[Start of Attachment]

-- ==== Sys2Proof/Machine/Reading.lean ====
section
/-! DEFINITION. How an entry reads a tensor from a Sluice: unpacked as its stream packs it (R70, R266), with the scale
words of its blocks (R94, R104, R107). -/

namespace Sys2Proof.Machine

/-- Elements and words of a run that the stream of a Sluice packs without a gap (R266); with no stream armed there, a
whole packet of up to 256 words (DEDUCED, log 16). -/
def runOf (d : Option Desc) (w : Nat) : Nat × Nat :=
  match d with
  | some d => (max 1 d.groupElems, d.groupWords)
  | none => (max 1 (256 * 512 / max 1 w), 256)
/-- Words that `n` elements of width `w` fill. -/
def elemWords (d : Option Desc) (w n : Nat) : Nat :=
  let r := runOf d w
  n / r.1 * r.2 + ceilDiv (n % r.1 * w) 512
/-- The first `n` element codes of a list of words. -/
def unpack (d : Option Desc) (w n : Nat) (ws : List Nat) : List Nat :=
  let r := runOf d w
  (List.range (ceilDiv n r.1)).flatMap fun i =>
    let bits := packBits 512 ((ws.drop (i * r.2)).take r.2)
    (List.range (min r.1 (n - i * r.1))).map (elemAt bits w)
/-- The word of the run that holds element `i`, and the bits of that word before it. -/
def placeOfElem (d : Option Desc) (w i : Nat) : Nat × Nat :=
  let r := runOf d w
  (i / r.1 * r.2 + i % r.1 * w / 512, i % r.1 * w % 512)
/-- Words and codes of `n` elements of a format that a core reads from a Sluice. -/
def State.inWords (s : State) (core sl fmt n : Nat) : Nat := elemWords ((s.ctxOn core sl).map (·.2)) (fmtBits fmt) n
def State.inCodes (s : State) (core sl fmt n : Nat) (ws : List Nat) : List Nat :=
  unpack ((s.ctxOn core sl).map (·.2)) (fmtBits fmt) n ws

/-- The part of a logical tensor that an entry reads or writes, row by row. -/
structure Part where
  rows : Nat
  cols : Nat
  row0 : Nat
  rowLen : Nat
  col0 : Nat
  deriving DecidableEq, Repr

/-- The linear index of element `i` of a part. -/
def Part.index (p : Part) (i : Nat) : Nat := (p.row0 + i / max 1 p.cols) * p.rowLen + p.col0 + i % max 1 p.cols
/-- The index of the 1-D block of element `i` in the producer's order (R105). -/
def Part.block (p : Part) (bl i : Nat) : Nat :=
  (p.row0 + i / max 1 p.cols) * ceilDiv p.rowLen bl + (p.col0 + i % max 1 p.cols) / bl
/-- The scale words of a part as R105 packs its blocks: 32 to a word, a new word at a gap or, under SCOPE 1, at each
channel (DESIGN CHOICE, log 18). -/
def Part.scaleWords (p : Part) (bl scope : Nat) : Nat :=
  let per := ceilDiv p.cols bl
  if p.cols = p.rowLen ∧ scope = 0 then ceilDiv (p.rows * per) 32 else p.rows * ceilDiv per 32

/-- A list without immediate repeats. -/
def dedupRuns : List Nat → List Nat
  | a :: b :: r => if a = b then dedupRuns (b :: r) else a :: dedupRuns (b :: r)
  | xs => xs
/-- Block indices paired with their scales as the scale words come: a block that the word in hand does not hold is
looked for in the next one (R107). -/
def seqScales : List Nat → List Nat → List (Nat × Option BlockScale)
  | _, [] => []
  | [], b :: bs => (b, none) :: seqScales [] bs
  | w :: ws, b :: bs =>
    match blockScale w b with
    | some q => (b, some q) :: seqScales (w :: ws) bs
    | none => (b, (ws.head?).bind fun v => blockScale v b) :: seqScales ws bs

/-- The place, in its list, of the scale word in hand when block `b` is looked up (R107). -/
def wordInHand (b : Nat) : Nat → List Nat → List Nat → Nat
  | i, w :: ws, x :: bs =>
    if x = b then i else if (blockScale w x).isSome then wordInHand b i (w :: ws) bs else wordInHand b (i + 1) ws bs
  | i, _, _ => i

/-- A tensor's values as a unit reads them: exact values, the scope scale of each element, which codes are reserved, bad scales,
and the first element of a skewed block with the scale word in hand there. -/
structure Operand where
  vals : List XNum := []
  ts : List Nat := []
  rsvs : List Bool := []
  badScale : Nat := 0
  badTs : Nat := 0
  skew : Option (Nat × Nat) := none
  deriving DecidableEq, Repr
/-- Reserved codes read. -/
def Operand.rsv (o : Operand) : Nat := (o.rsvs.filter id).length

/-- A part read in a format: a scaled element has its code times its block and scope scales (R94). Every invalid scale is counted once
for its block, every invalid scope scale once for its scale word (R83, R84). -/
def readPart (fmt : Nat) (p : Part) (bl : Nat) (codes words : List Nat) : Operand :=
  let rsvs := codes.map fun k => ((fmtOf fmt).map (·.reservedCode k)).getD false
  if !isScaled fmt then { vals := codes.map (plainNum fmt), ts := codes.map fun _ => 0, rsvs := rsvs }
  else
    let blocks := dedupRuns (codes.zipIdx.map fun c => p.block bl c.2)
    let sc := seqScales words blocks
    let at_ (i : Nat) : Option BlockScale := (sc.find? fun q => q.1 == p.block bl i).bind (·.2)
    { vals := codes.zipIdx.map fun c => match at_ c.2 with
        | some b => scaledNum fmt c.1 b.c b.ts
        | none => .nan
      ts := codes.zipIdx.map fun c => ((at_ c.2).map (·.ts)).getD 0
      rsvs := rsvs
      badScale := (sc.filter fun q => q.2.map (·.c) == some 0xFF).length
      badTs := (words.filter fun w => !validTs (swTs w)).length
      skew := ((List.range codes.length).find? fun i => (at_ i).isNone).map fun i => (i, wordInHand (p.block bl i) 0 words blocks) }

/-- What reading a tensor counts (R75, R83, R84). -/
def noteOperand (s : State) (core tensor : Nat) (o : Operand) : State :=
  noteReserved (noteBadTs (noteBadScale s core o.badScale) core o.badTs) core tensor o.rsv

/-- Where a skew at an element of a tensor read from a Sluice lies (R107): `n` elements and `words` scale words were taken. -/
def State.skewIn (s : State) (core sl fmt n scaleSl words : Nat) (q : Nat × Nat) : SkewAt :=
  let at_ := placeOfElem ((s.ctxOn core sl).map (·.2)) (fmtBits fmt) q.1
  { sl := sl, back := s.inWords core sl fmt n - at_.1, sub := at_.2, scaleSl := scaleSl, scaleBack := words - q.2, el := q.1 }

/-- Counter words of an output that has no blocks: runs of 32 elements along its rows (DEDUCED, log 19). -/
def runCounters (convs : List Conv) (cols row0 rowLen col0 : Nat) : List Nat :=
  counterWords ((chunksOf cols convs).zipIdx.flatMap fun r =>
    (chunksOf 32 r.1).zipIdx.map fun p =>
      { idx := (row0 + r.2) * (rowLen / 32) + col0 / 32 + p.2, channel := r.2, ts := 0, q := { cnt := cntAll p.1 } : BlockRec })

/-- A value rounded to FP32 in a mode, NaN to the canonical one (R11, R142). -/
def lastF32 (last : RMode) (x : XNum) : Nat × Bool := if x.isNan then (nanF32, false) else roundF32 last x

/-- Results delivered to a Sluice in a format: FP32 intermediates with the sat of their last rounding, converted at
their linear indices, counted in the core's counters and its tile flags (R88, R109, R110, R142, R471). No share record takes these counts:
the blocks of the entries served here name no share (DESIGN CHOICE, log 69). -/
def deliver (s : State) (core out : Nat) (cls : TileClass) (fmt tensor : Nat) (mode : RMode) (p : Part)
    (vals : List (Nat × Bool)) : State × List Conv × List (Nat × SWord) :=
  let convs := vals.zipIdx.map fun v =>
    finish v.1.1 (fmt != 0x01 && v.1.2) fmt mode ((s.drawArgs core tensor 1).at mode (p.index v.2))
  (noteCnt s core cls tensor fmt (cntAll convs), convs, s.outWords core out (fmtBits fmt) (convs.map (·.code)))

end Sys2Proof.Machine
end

[End of Attachment]

**EXERCISE DIRECTIONS:** Once you find the line with "back := s.inWords" above, print it and every line after it up to and including the line with "idx := (row0", exactly as written and nothing else.

**TASK ANSWER:**
  { sl := sl, back := s.inWords core sl fmt n - at_.1, sub := at_.2, scaleSl := scaleSl, scaleBack := words - q.2, el := q.1 }

/-- Counter words of an output that has no blocks: runs of 32 elements along its rows (DEDUCED, log 19). -/
def runCounters (convs : List Conv) (cols row0 rowLen col0 : Nat) : List Nat :=
  counterWords ((chunksOf cols convs).zipIdx.flatMap fun r =>
    (chunksOf 32 r.1).zipIdx.map fun p =>
      { idx := (row0 + r.2) * (rowLen / 32) + col0 / 32 + p.2, channel := r.2, ts := 0, q := { cnt := cntAll p.1 } : BlockRec })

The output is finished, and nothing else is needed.